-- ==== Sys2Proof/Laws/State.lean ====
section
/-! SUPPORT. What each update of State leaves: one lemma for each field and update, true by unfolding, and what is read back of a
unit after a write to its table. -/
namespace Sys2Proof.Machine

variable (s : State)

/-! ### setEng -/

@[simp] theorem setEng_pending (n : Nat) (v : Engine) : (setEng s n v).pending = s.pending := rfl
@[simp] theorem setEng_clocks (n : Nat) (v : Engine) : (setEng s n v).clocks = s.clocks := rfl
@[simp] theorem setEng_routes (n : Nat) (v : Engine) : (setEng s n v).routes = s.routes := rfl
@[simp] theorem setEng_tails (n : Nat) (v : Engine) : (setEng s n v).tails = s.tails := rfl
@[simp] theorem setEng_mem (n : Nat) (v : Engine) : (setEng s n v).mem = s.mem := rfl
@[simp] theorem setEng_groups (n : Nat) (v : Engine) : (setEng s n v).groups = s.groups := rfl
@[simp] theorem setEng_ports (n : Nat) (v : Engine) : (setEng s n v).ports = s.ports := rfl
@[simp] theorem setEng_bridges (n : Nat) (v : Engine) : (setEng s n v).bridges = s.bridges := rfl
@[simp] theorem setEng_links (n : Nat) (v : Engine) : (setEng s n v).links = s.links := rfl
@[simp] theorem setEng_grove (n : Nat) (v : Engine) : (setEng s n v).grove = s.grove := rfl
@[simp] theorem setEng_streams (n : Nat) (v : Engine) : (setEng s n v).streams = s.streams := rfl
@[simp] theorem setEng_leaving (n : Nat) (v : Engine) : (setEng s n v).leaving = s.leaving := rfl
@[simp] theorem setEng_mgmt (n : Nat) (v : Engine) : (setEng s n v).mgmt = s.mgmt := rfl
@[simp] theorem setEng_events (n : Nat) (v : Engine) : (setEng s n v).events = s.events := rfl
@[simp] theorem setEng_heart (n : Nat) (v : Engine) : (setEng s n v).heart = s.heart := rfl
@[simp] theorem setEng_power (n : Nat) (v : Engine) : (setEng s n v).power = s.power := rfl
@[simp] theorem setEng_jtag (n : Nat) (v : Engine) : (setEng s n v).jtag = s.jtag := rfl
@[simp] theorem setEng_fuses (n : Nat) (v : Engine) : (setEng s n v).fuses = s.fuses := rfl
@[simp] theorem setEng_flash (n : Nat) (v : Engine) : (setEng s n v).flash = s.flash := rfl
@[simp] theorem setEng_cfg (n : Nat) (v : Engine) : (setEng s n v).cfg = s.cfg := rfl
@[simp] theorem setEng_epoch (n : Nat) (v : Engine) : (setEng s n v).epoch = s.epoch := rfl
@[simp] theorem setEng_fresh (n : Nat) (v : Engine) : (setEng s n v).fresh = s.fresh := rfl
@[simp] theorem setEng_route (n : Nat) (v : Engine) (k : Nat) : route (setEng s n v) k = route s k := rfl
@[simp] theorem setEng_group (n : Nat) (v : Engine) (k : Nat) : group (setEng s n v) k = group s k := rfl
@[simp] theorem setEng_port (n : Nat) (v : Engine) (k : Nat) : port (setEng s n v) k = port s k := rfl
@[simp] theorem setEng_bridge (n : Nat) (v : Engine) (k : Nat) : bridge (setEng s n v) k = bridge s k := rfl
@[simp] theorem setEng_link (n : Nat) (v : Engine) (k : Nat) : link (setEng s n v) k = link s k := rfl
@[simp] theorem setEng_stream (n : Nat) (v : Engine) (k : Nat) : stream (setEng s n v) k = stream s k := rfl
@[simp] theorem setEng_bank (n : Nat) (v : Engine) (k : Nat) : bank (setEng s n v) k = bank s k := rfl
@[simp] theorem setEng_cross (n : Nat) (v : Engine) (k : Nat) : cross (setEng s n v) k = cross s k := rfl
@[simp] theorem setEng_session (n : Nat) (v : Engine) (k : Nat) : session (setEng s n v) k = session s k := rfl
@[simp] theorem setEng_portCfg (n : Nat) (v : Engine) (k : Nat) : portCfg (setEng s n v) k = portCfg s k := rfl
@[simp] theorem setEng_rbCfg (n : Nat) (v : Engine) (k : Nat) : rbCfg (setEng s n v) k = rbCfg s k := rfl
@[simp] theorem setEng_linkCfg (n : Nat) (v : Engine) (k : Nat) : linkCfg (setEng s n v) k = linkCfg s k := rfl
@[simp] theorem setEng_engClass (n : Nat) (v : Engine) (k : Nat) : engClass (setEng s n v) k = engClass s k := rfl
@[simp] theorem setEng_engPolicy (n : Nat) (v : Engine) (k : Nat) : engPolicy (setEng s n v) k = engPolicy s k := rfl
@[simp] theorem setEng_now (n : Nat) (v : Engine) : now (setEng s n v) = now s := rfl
=======
→ Exercise details
Scan the material above for the string "State", returning each line that contains it.

→ Task solution
-- ==== Sys2Proof/Laws/State.lean ====
/-! SUPPORT. What each update of State leaves: one lemma for each field and update, true by unfolding, and what is read back of a
variable (s : State)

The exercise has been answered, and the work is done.